Functional magnetic resonance imaging to identify COVID lung lesions that are not visible to computed tomography

Xenon 129 functional MRI is able to identify lung abnormalities that cannot be detected by CT scans in patients with COVID-19 long after hospitalization, even in those who have not been hospitalized. A new study published in the journal Radiology explains this work.

a An English-language study published in the journal Revue Radiology It is proposed to determine whether the pulmonary abnormalities described on functional magnetic resonance imaging by inhalation of hyperpolarized gas in posthospital COVID-19 patients were also present in contaminated but not hospitalized patients.

Xenon 129 Functional Inhaled MRI Promises CT Results in Some Cases

The lead author of the study, Dr. Fergus Gleeson is from the Department of Oncology at the University of Oxford and the Department of Radiology at the Oxford University Hospitals NHS Trust. These abnormalities do not appear on conventional imaging, and have been detected in some individuals for up to a year after initial infection with COVID-19. »

Hp-XeMRI showed promising results in detecting abnormalities of alveolar gas exchange even when computerized tomography (CT) scans and lung function tests were normal. It allows assessment of ventilation and gas exchange in red blood cells and provides regional information on the integrity of the pulmonary vasculature.

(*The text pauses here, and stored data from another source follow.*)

open Sys2Proof Sys2Proof.Machine

/-! ### Encoding and decoding -/

/-- Decode and encode agree: decoding the word of a well-formed instruction gives it back, with every operand at every value
(30_encoding.md R41, R42, R44, R45). -/
def Obligations.DecodeOfEncode : Prop :=
  ∀ i : Instr, i.WellFormed → decodeWord (encode i) = .ok i

/-- Encode and decode agree: a word that decodes is the word of the instruction it decodes to, which is well-formed
(30_encoding.md R41, R42, R44, R45). -/
def Obligations.EncodeOfDecode : Prop :=
  ∀ (w : InstrWord) (i : Instr), decodeWord w = .ok i → encode i = w ∧ i.WellFormed

/-- R41 and R42: the instruction word of each coprocessor register number and CPU register, as a number. -/
def Obligations.InstructionWordFormulas : Prop :=
  ∀ (number : CopNum) (reg : RegNum),
    (encode (cogetOf number reg)).toNat = 0x3010 + number.toNat * 2 ^ 8 + reg.toNat ∧
    (encode (cosetOf number reg)).toNat = 0x2010 + number.toNat * 2 ^ 8 + reg.toNat

/-- R41 and R42: the five fields of the instruction word, which fill its sixteen bits: `I[15:12]` 0011 for COGET and 0010 for COSET,
`I[11:9]` op, `I[8]` fr, `I[7:4]` 0001, `I[3:0]` the CPU register; the coprocessor register number is `2 × op + fr`. -/
def Obligations.InstructionFieldLayout : Prop :=
  ∀ (op : BitVec 3) (fr : BitVec 1) (reg : RegNum),
    let number : CopNum := op ++ fr
    let coget := encode (cogetOf number reg)
    let coset := encode (cosetOf number reg)
    number.toNat = 2 * op.toNat + fr.toNat ∧
    coget.extractLsb' 12 4 = 0b0011#4 ∧ coset.extractLsb' 12 4 = 0b0010#4 ∧
    ∀ w ∈ [coget, coset],
      w.extractLsb' 9 3 = op ∧ w.extractLsb' 8 1 = fr ∧ w.extractLsb' 4 4 = 0b0001#4 ∧ w.extractLsb' 0 4 = reg

/-- R44: a word with `I & 0xF0F0 = 0x3010` is COGET, one with `I & 0xF0F0 = 0x2010` COSET, every value of the other eight bits
is an instruction, and every other word is rejected by name (the rejection is decision D24, log 26). -/
def Obligations.RecognitionByMask : Prop :=
  ∀ w : InstrWord,
    (w &&& 0xF0F0#16 = 0x3010#16 → ∃ i, decodeWord w = .ok i ∧ i.format = 0b0011#4) ∧
    (w &&& 0xF0F0#16 = 0x2010#16 → ∃ i, decodeWord w = .ok i ∧ i.format = 0b0010#4) ∧
    (w &&& 0xF0F0#16 ≠ 0x3010#16 → w &&& 0xF0F0#16 ≠ 0x2010#16 →
      decodeWord w = .error (.notACoprocessorInstruction w))

/-- R45: the operation map, by coprocessor register number. -/
def Obligations.OperationMap : Prop :=
  ∀ r : RegNum,
    cogetOf 0 r = .cogetCostat r ∧ cosetOf 0 r = .cosetCostat r ∧
    cogetOf 1 r = .cogetFplow r ∧ cosetOf 1 r = .cosetFplow r ∧
    cogetOf 2 r = .cogetFpa r .fpa0 ∧ cosetOf 2 r = .cosetFpa r .fpa0 ∧
    cogetOf 3 r = .cogetFpa r .fpa1 ∧ cosetOf 3 r = .cosetFpa r .fpa1 ∧
    cogetOf 4 r = .cogetFpneg r .fpa0 ∧ cosetOf 4 r = .cosetFpint r .fpa0 ∧
    cogetOf 5 r = .cogetFpneg r .fpa1 ∧ cosetOf 5 r = .cosetFpint r .fpa1 ∧
    cogetOf 6 r = .cogetFpabs r .fpa0 ∧ cosetOf 6 r = .cosetFpsqrt r .fpa0 ∧
    cogetOf 7 r = .cogetFpabs r .fpa1 ∧ cosetOf 7 r = .cosetFpsqrt r .fpa1 ∧
    cogetOf 8 r = .cogetUndefined r 8 ∧ cosetOf 8 r = .cosetFpadd r .fpa0 ∧
    cogetOf 9 r = .cogetUndefined r 9 ∧ cosetOf 9 r = .cosetFpadd r .fpa1 ∧
    cogetOf 10 r = .cogetUndefined r 10 ∧ cosetOf 10 r = .cosetFpsub r .fpa0 ∧
    cogetOf 11 r = .cogetUndefined r 11 ∧ cosetOf 11 r = .cosetFpsub r .fpa1 ∧
    cogetOf 12 r = .cogetUndefined r 12 ∧ cosetOf 12 r = .cosetFpmul r .fpa0 ∧
    cogetOf 13 r = .cogetUndefined r 13 ∧ cosetOf 13 r = .cosetFpmul r .fpa1 ∧
    cogetOf 14 r = .cogetUndefined r 14 ∧ cosetOf 14 r = .cosetFpdiv r .fpa0 ∧
    cogetOf 15 r = .cogetUndefined r 15 ∧ cosetOf 15 r = .cosetFpdiv r .fpa1

/-- Each well-formed instruction's word lies in its own row of spec/opcode_table.json, and no other row's instruction does. -/
def Obligations.OpcodeTableRowsApart : Prop :=
  ∀ i j : Instr, i.WellFormed → j.WellFormed →
    (encode i &&& i.rowMask = i.rowMatch) ∧
    (encode j &&& i.rowMask = i.rowMatch → j.rowMask = i.rowMask ∧ j.rowMatch = i.rowMatch)

/-- Words written out from the spec's encodings (30_encoding.md R50, R51; 95_test_vectors.md 2.1) decode, from their bytes in
address order, to the instructions they stand for. -/
def Obligations.WrittenWordsDecode : Prop :=
  decode [0x11#8, 0x30#8] = .ok (.cogetCostat 1, []) ∧
  decode [0x13#8, 0x31#8] = .ok (.cogetFplow 3, []) ∧
  decode [0x14#8, 0x33#8] = .ok (.cogetFpa 4 .fpa1, []) ∧
  decode [0x11#8, 0x34#8] = .ok (.cogetFpneg 1 .fpa0, []) ∧
  decode [0x13#8, 0x37#8] = .ok (.cogetFpabs 3 .fpa1, []) ∧
  decode [0x15#8, 0x3A#8] = .ok (.cogetUndefined 5 10, []) ∧
  decode [0x11#8, 0x20#8] = .ok (.cosetCostat 1, []) ∧
  decode [0x13#8, 0x21#8] = .ok (.cosetFplow 3, []) ∧
  decode [0x14#8, 0x23#8] = .ok (.cosetFpa 4 .fpa1, []) ∧
  decode [0x14#8, 0x25#8] = .ok (.cosetFpint 4 .fpa1, []) ∧
  decode [0x13#8, 0x27#8] = .ok (.cosetFpsqrt 3 .fpa1, []) ∧
  decode [0x14#8, 0x29#8] = .ok (.cosetFpadd 4 .fpa1, []) ∧
  decode [0x13#8, 0x2B#8] = .ok (.cosetFpsub 3 .fpa1, []) ∧
  decode [0x14#8, 0x2D#8] = .ok (.cosetFpmul 4 .fpa1, []) ∧
  decode [0x13#8, 0x2E#8] = .ok (.cosetFpdiv 3 .fpa0, []) ∧
  decode [0x00#8, 0x30#8] = .error (.notACoprocessorInstruction 0x3000#16)

/-- The assembler's sums name the operations: `FPAk + FPNEG` and so on (30_encoding.md R53, which the spec marks derived), and an
operation symbol without an accumulator names no operation but an accumulator of its own number. -/
def Obligations.AssemblerSums : Prop :=
  ∀ (r : RegNum) (k : Accumulator),
    assembleCoget r (FloatH.accumulator k) = some (.cogetFpa r k) ∧
    assembleCoget r (FloatH.accumulator k + FloatH.FPNEG) = some (.cogetFpneg r k) ∧
    assembleCoget r (FloatH.accumulator k + FloatH.FPABS) = some (.cogetFpabs r k) ∧
    assembleCoset r (FloatH.accumulator k) = some (.cosetFpa r k) ∧
    assembleCoset r (FloatH.accumulator k + FloatH.FPINT) = some (.cosetFpint r k) ∧
    assembleCoset r (FloatH.accumulator k + FloatH.FPSQRT) = some (.cosetFpsqrt r k) ∧
    assembleCoset r (FloatH.accumulator k + FloatH.FPADD) = some (.cosetFpadd r k) ∧
    assembleCoset r (FloatH.accumulator k + FloatH.FPSUB) = some (.cosetFpsub r k) ∧
    assembleCoset r (FloatH.accumulator k + FloatH.FPMUL) = some (.cosetFpmul r k) ∧
    assembleCoset r (FloatH.accumulator k + FloatH.FPDIV) = some (.cosetFpdiv r k) ∧
    assembleCoget r FloatH.FPNEG = some (.cogetFpa r .fpa0)

/-- The words of the spec's decimal literals (30_encoding.md R54, R55; the rounding is decision D26, log 28). -/
def Obligations.DecimalLiteralWords : Prop :=
  fDirective ['3', '.', '1', '4', '1', '5'] = some 0x40490E56#32 ∧
  fDirective ['3', 'E', '2'] = some 0x43960000#32 ∧
  fDirective ['+', '1', '.', '0', 'e', '-', '2'] = some 0x3C23D70A#32 ∧
  lifValue ['-', '1', '2', '3', '.', '4', '5', 'E', '+', '7'] = some 0xCE9329F3#32

/-! ### The step, the fetch, reset -/

/-- A step runs the decoded instruction: with `pc` even and an instruction's two bytes at `pc` and `pc + 1`, low byte first, the
step is `exec` of it at the same state; `exec` itself moves `pc` past it (41_register_access.md R87, 20_memory.md R32). -/
def Obligations.StepRunsDecodedInstruction : Prop :=
  ∀ (s : State) (low high : Byte) (i : Instr) (rest : List Byte),
    s.pcAligned →
    Memory.read s.mem s.pc.toNat = some low →
    Memory.read s.mem (s.pc + 1#32).toNat = some high →
    decode (low :: high :: rest) = .ok (i, rest) →
    step s = exec i s

/-- A word that is neither COGET nor COSET is refused by name, and nothing else is refused (60_exceptions.md R137; decision
D24, log 26). -/
def Obligations.StepRefusesExactlyOtherWords : Prop :=
  ∀ (s : State) (r : Refusal),
    step s = .refused r ↔
      ∃ w : InstrWord, s.fetchWord = .ok w ∧ w &&& 0xF0F0#16 ≠ 0x3010#16 ∧ w &&& 0xF0F0#16 ≠ 0x2010#16 ∧
        r = .notACoprocessorInstruction w

/-- The fetch stops at an odd `pc`, and where nothing has stored one of the two bytes: the model's choices (logs 20, 21). -/
def Obligations.FetchStops : Prop :=
  ∀ s : State,
    (s.pc.getLsbD 0 = true → step s = .fault (.misalignedFetch s.pc)) ∧
    (s.pcAligned →
      (Memory.read s.mem s.pc.toNat = none ∨ Memory.read s.mem (s.pc + 1#32).toNat = none) →
      step s = .fault (.unwrittenFetch s.pc))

Explorations of Hp-XeMRI on Patients with Long-Term COVID-19 in Hospital or Not

In the case of prolonged COVID-19 disease, respiratory pattern disturbance is commonly identified and contributes to shortness of breath in a significant proportion of patients. However, it is not known if there are other causes for their shortness of breath. “The use of Hp-XeMRI allows us to understand the cause of shortness of breath in patients who have been suffering from COVID for a long time and to suggest better treatments to improve these symptoms,” continues study co-author Professor James T. Clinical Research Center and NHS Trust Department of Radiology, Oxford University Hospitals.

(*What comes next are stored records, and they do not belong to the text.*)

-- ==== Sys2Proof/Tests/Slice0.lean ====
section
/-! SUPPORT. The model's own tests: ill-formed terms, words written bit by bit from 30_encoding.md R41 and R42, one step on a small
state for each instruction with results from 95_test_vectors.md, and for each obligation with hypotheses a witness that meets
them. -/

namespace Sys2Proof.Tests

open Sys2Proof Sys2Proof.Machine

/-! ### Well-formedness -/

/-- R48: numbers 0 to 7 of COGET have a meaning, so they are no undefined operation. -/
theorem test_undefined_number_below_8_is_ill_formed :
    (Instr.cogetUndefined 5 0).wellFormed = false ∧ (Instr.cogetUndefined 5 7).wellFormed = false ∧
    (Instr.cogetUndefined 5 8).wellFormed = true ∧ (Instr.cogetUndefined 5 15).wellFormed = true := by decide

/-! ### Words written bit by bit: format, coprocessor register number, 0001, CPU register (R41, R42, R45) -/

theorem test_decode_cogetCostat : decodeWord 0b0011_0000_0001_1111#16 = .ok (.cogetCostat 15) := by decide
theorem test_decode_cogetFplow : decodeWord 0b0011_0001_0001_0101#16 = .ok (.cogetFplow 5) := by decide
theorem test_decode_cogetFpa :
    decodeWord 0b0011_0010_0001_0010#16 = .ok (.cogetFpa 2 .fpa0) ∧
    decodeWord 0b0011_0011_0001_0100#16 = .ok (.cogetFpa 4 .fpa1) := by decide
theorem test_decode_cogetFpneg : decodeWord 0b0011_0100_0001_0100#16 = .ok (.cogetFpneg 4 .fpa0) := by decide
theorem test_decode_cogetFpabs : decodeWord 0b0011_0111_0001_1111#16 = .ok (.cogetFpabs 15 .fpa1) := by decide
theorem test_decode_cogetUndefined :
    decodeWord 0b0011_1000_0001_0000#16 = .ok (.cogetUndefined 0 8) ∧
    decodeWord 0b0011_1111_0001_1111#16 = .ok (.cogetUndefined 15 15) := by decide
theorem test_decode_cosetCostat : decodeWord 0b0010_0000_0001_0000#16 = .ok (.cosetCostat 0) := by decide
theorem test_decode_cosetFplow : decodeWord 0b0010_0001_0001_0111#16 = .ok (.cosetFplow 7) := by decide
theorem test_decode_cosetFpa : decodeWord 0b0010_0010_0001_0000#16 = .ok (.cosetFpa 0 .fpa0) := by decide
theorem test_decode_cosetFpint : decodeWord 0b0010_0101_0001_0100#16 = .ok (.cosetFpint 4 .fpa1) := by decide
theorem test_decode_cosetFpsqrt : decodeWord 0b0010_0110_0001_0010#16 = .ok (.cosetFpsqrt 2 .fpa0) := by decide
theorem test_decode_cosetFpadd : decodeWord 0b0010_1001_0001_0100#16 = .ok (.cosetFpadd 4 .fpa1) := by decide
theorem test_decode_cosetFpsub : decodeWord 0b0010_1010_0001_0010#16 = .ok (.cosetFpsub 2 .fpa0) := by decide
theorem test_decode_cosetFpmul : decodeWord 0b0010_1101_0001_0100#16 = .ok (.cosetFpmul 4 .fpa1) := by decide
theorem test_decode_cosetFpdiv : decodeWord 0b0010_1111_0001_1111#16 = .ok (.cosetFpdiv 15 .fpa1) := by decide

/-- 2.1: words that are neither COGET nor COSET. -/
theorem test_decode_other_words :
    [0x3000#16, 0x2020#16, 0x1010#16, 0x4010#16, 0x0000#16, 0xFFFF#16].map decodeWord =
      [0x3000#16, 0x2020#16, 0x1010#16, 0x4010#16, 0x0000#16, 0xFFFF#16].map
        (fun w => .error (.notACoprocessorInstruction w)) := by decide

/-- 2.1: bytes lie low byte first (D15). -/
theorem test_encodeBytes : encodeBytes (.cosetFpdiv 2 .fpa0) = [0x12#8, 0x2E#8] := by decide

theorem test_decodeTableWord :
    decodeTableWord 16 0x3514 = some (.cogetFpneg 4 .fpa1) ∧ decodeTableWord 16 0x3514 ≠ decodeTableWord 16 0x3414 ∧
    decodeTableWord 16 0x3000 = none := by decide

/-! ### One step on a small state -/

/-- The state after reset with this COSTAT. -/
def unit (costat : Word) : State := { State.reset with costat := costat }

/-- "short" of 95_test_vectors.md. -/
def shortUnit : State := unit 0x00000102#32

/-- "long" of 95_test_vectors.md. -/
def longUnit : State := unit 0x00001102#32

/-- Runs the word as the next instruction and reads one thing off the next state. -/
def after {α : Type} (s : State) (word : Nat) (field : State → α) : Option α :=
  match step (s.withFetchWord 16 word) with
  | .next t => some (field t)
  | _ => none

/-- Runs the word as the next instruction and answers its fault. -/
def faultOf (s : State) (word : Nat) : Option Fault :=
  match step (s.withFetchWord 16 word) with
  | .fault f => some f
  | _ => none

/-- 2.2: no fault although the unit is off; `pc + 2`. -/
theorem test_step_cogetCostat :
    after (unit 0x00001100#32) 0x3015 (fun t => (t.readReg 5, t.pc)) = some (0x00001100#32, 2#32) := by decide +kernel

/-- 2.2: reading into r[0] changes no register. -/
theorem test_step_cogetCostat_r0 : after longUnit 0x3010 (·.regs) = some longUnit.regs := by decide +kernel

/-- 2.2: all ones keep the storage bits, and bit 1 set keeps the accumulators. -/
theorem test_step_cosetCostat :
    after ({ longUnit with fpa0 := 0x3FF8000000000000#64 }.writeReg 1 0xFFFFFFFF#32) 0x2011 (fun t => (t.costat, t.fpa0)) =
      some (0x0000F7FF#32, 0x3FF8000000000000#64) := by decide +kernel

/-- 2.2, D13: turning the unit off draws what it held. -/
theorem test_step_cosetCostat_off :
    after longUnit 0x2010 (fun t => (t.costat, t.fpa0)) = some (0x00000000#32, Config.freeFpa0 0) := rfl

/-- E5. -/
theorem test_step_cogetFplow :
    after { longUnit with fplow := 0x54442D18#32 } 0x3113 (·.readReg 3) = some 0x54442D18#32 := by decide +kernel

/-- E4. -/
theorem test_step_cosetFplow :
    after (longUnit.writeReg 3 0x54442D18#32) 0x2113 (·.fplow) = some 0x54442D18#32 := by decide +kernel

/-- 2.6, long: the smallest un-normalized number; Z looks at all 64 bits (D5). -/
theorem test_step_cogetFpa_long :
    after { longUnit with fpa1 := 0x0000000000000001#64 } 0x3314 (fun t => (t.readReg 4, t.fplow, t.cc)) =
      some (0x00000000#32, 0x00000001#32, ⟨false, false, false, false⟩) := by decide +kernel

/-- 2.6, short: -1e39 overflows to -infinity, NZVC = 1001. -/
theorem test_step_cogetFpa_short :
    after { shortUnit with fpa1 := 0xC8078287F49C4A1D#64 } 0x3314 (fun t => (t.readReg 4, t.cc)) =
      some (0xFF800000#32, ⟨true, false, false, true⟩) := by decide +kernel

/-- E4 in long mode. -/
theorem test_step_cosetFpa_long :
    after ({ longUnit with fplow := 0x54442D18#32 }.writeReg 4 0x400921FB#32) 0x2314 (fun t => (t.fpa1, t.fpa0, t.fplow)) =
      some (0x400921FB54442D18#64, 0#64, 0x54442D18#32) := by decide +kernel

/-- 2.5, short: the smallest un-normalized short number is normal in long form. -/
theorem test_step_cosetFpa_short :
    after (shortUnit.writeReg 3 0x00000001#32) 0x2213 (·.fpa0) = some 0x36A0000000000000#64 := by decide +kernel

/-- 2.7, long: the negative of +0. -/
theorem test_step_cogetFpneg_long :
    after longUnit 0x3414 (fun t => (t.readReg 4, t.fplow, t.cc)) =
      some (0x80000000#32, 0x00000000#32, ⟨true, false, false, false⟩) := by decide +kernel

/-- 2.7, short: pi. -/
theorem test_step_cogetFpneg_short :
    after { shortUnit with fpa0 := 0x400921FB54442D18#64 } 0x3416 (fun t => (t.readReg 6, t.fpa0)) =
      some (0xC0490FDB#32, 0x400921FB54442D18#64) := by decide +kernel

/-- 2.7, long: -infinity. -/
theorem test_step_cogetFpabs_long :
    after { longUnit with fpa1 := 0xFFF0000000000000#64 } 0x3713 (fun t => (t.readReg 3, t.cc)) =
      some (0x7FF00000#32, ⟨false, false, false, true⟩) := by decide +kernel

/-- 2.7, short: -2.5. -/
theorem test_step_cogetFpabs_short :
    after { shortUnit with fpa0 := 0xC004000000000000#64 } 0x3613 (fun t => (t.readReg 3, t.cc)) =
      some (0x40200000#32, ⟨false, false, false, false⟩) := by decide +kernel

/-- 2.3: availability is tested before the undefined operation. -/
theorem test_step_cogetUndefined :
    faultOf (unit 0x00000000#32) 0x3C13 = some (.coprocessorUnavailable 0x3C13#16 0x00000000#32) ∧
    faultOf shortUnit 0x3C13 = some (.undefinedCoprocessorOperation 0x3C13#16 0x00000102#32) := by decide +kernel

/-- 2.3: enabled and not selected, selected and not enabled, another one selected. -/
theorem test_availability :
    ([0x00000000#32, 0x00000002#32, 0x00000100#32, 0x00001202#32, 0x00000104#32].map fun c => (unit c).available) =
      [false, false, false, false, false] ∧
    ([0x00000106#32, 0x0000E102#32].map fun c => ((unit c).available, (unit c).long)) =
      [(true, false), (true, false)] := by decide +kernel

/-- 2.8, long: 2^53 + 1, a tie to even. -/
theorem test_step_cosetFpint_long :
    after ({ longUnit with fplow := 0x00000001#32 }.writeReg 4 0x00200000#32) 0x2514 (·.fpa1) =
      some 0x4340000000000000#64 := by decide +kernel

/-- 2.8, short: -2^31. -/
theorem test_step_cosetFpint_short :
    after (shortUnit.writeReg 3 0x80000000#32) 0x2513 (·.fpa1) = some 0xC1E0000000000000#64 := by decide +kernel

/-- 2.9: the square roots of 2.0 and of -0. -/
theorem test_step_cosetFpsqrt :
    after (shortUnit.writeReg 3 0x40000000#32) 0x2713 (·.fpa1) = some 0x3FF6A09E667F3BCD#64 ∧
    after (shortUnit.writeReg 3 0x80000000#32) 0x2713 (·.fpa1) = some 0x8000000000000000#64 := by decide +kernel

/-- 2.10: 0.1 + 0.2. -/
theorem test_step_cosetFpadd :
    after ({ longUnit with fplow := 0x9999999A#32, fpa1 := 0x3FB999999999999A#64 }.writeReg 4 0x3FC99999#32) 0x2914 (·.fpa1) =
      some 0x3FD3333333333334#64 := by decide +kernel

/-- 2.10: the pair of vectors that tells the two readings of D2 apart. -/
theorem test_step_cosetFpadd_short :
    let s := { shortUnit with fpa1 := 0x3FF0000000000000#64 }.writeReg 3 0x33800000#32
    after s 0x2913 (·.fpa1) = some 0x3FF0000010000000#64 ∧
    after { s with params := { shortRoundsAccumulator := true } } 0x2913 (·.fpa1) = some 0x3FF0000000000000#64 := by
  decide +kernel

/-- `ROUND_MODE` cut off: 0.1 + 0.2 ends one below the vector of 2.10, whose exact sum lies between the two. -/
theorem test_step_cosetFpadd_towardZero :
    after ({ longUnit with fplow := 0x9999999A#32, fpa1 := 0x3FB999999999999A#64, params := { roundMode := .towardZero } }.writeReg
      4 0x3FC99999#32) 0x2914 (·.fpa1) = some 0x3FD3333333333333#64 := by decide +kernel

/-- E17: 1.0 - 2.0, the codes unchanged. -/
theorem test_step_cosetFpsub :
    let s := { shortUnit with fpa1 := 0x3FF0000000000000#64, cc := ⟨false, true, true, true⟩ }
    after (s.writeReg 3 0x40000000#32) 0x2B13 (fun t => (t.fpa1, t.cc)) =
      some (0xBFF0000000000000#64, ⟨false, true, true, true⟩) := by decide +kernel

/-- 2.11: 2^(-1074) times 0.5, a tie to even, and times 0.75. -/
theorem test_step_cosetFpmul :
    let s := { longUnit with fpa1 := 0x0000000000000001#64 }
    after (s.writeReg 4 0x3FE00000#32) 0x2D14 (·.fpa1) = some 0x0000000000000000#64 ∧
    after (s.writeReg 4 0x3FE80000#32) 0x2D14 (·.fpa1) = some 0x0000000000000001#64 := by decide +kernel

/-- 2.12: 1.0 / 3.0, and 1.0 / -0 without a fault. -/
theorem test_step_cosetFpdiv :
    let s := { shortUnit with fpa1 := 0x3FF0000000000000#64 }
    after (s.writeReg 3 0x40400000#32) 0x2F13 (·.fpa1) = some 0x3FD5555555555555#64 ∧
    after (s.writeReg 3 0x80000000#32) 0x2F13 (·.fpa1) = some 0xFFF0000000000000#64 := by decide +kernel

/-- R55: the literal whose word 90_conflicts.md C12 settles. -/
theorem test_literal : lifValue ['-', '1', '2', '3', '.', '4', '5', 'E', '+', '7'] = some 0xCE9329F3#32 := by decide +kernel

/-! ### Witnesses: states and operands that meet the hypotheses of each obligation -/

theorem witness_DecodeOfEncode : (Instr.cogetUndefined 0 8).WellFormed ∧ (Instr.cosetFpdiv 15 .fpa1).WellFormed := by decide

theorem witness_EncodeOfDecode : decodeWord 0x3F1F#16 = .ok (.cogetUndefined 15 15) := by decide

/-- One word for each clause. -/
theorem witness_RecognitionByMask :
    0x3F1F#16 &&& 0xF0F0#16 = 0x3010#16 ∧ 0x2F1F#16 &&& 0xF0F0#16 = 0x2010#16 ∧
    0x3000#16 &&& 0xF0F0#16 ≠ 0x3010#16 ∧ 0x3000#16 &&& 0xF0F0#16 ≠ 0x2010#16 := by decide

/-- Two instructions of one row, which meet the second clause's hypothesis as well. -/
theorem witness_OpcodeTableRowsApart :
    (Instr.cogetUndefined 0 8).WellFormed ∧ (Instr.cogetUndefined 15 15).WellFormed ∧
    encode (.cogetUndefined 15 15) &&& (Instr.cogetUndefined 0 8).rowMask = (Instr.cogetUndefined 0 8).rowMatch := by decide

/-- `COGET R1,COSTAT` at the last two bytes of memory. -/
def lastWord : State := { State.reset with pc := 0xFFFFFFFE#32 }.withFetchWord 16 0x3011

theorem witness_StepRunsDecodedInstruction :
    lastWord.pcAligned ∧ Memory.read lastWord.mem lastWord.pc.toNat = some 0x11#8 ∧
    Memory.read lastWord.mem (lastWord.pc + 1#32).toNat = some 0x30#8 ∧
    decode [0x11#8, 0x30#8] = .ok (.cogetCostat 1, []) := by decide +kernel

/-- An odd `pc`; both bytes missing; only the second byte missing. -/
theorem witness_FetchStops :
    { State.reset with pc := 1#32 }.pc.getLsbD 0 = true ∧ State.reset.pcAligned ∧
    Memory.read State.reset.mem State.reset.pc.toNat = none ∧
    Memory.read { State.reset with mem := [(0, 0x10#8)] }.mem (State.reset.pc + 1#32).toNat = none := by decide +kernel

theorem witness_PlacedWordRunsNext :
    State.reset.pcAligned ∧ decodeTableWord 16 0x2011 = some (.cosetCostat 1) ∧
    7 ≠ State.reset.pc.toNat ∧ 7 ≠ (State.reset.pc + 1#32).toNat := by decide +kernel

/-- A word over the end of the address space, and a byte outside it. -/
theorem witness_MemoryReadAfterWrite :
    4 ≤ 4 ∧ ∀ j < 4, 2 ≠ ((0xFFFFFFFE#32 : Word) + BitVec.ofNat 32 j).toNat := by decide +kernel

For this prospective study, the researchers attempted to determine whether lung abnormalities previously described on Hp-XeMRI in participants after hospitalization with COVID-19 were also present in non-hospitalized participants with prolonged COVID-19. 11 participants were enrolled in prolonged COVID (NHLC) and 12 post-hospital (PHC) participants from June 2020 to August 2021. All participants had symptoms of shortness of breath. As a control group, healthy volunteers with no evidence of previous COVID-19 infection were recruited from staff at the University of Sheffield and the University of Oxford.

Work should be extended to other groups of lung diseases

Participants underwent a chest CT scan, Hp-XeMRI tests, and lung function tests, among others. Control subjects underwent Hp-XeMRI only. CT scans were analyzed to determine the severity of lung disease after COVID using the FAN grading system. The analysis used group and pairwise comparisons between participants and controls, and correlations between participants’ clinical and imaging data. Both NHLC and PHC participants underwent normal or near-normal CT scans.

“We saw that the ability of gas to move from the lungs into the bloodstream was lower in non-hospitalized patients compared to those who were hospitalized with COVID,” Dr. Gleeson continues. Furthermore, both groups of participants had Hp-XeMRI values. lower than healthy participants, indicating possible defects in the lining of the lungs or surrounding blood vessels.The results showed significant differences in the mean ratio of red blood cells to tissue plasma between healthy controls and primary care/NHLC participants, indicating that Possible differences in lung function.

“In an upcoming study, we will evaluate different groups of participants who have had COVID and correlate the results with physiological data, symptom-based questionnaire and cardiac MRI to better understand the clinical significance of our findings. Dr. Gleeson. Further work will also be conducted to determine the nature of the defect, which will allow We then determine if specific treatments are beneficial.”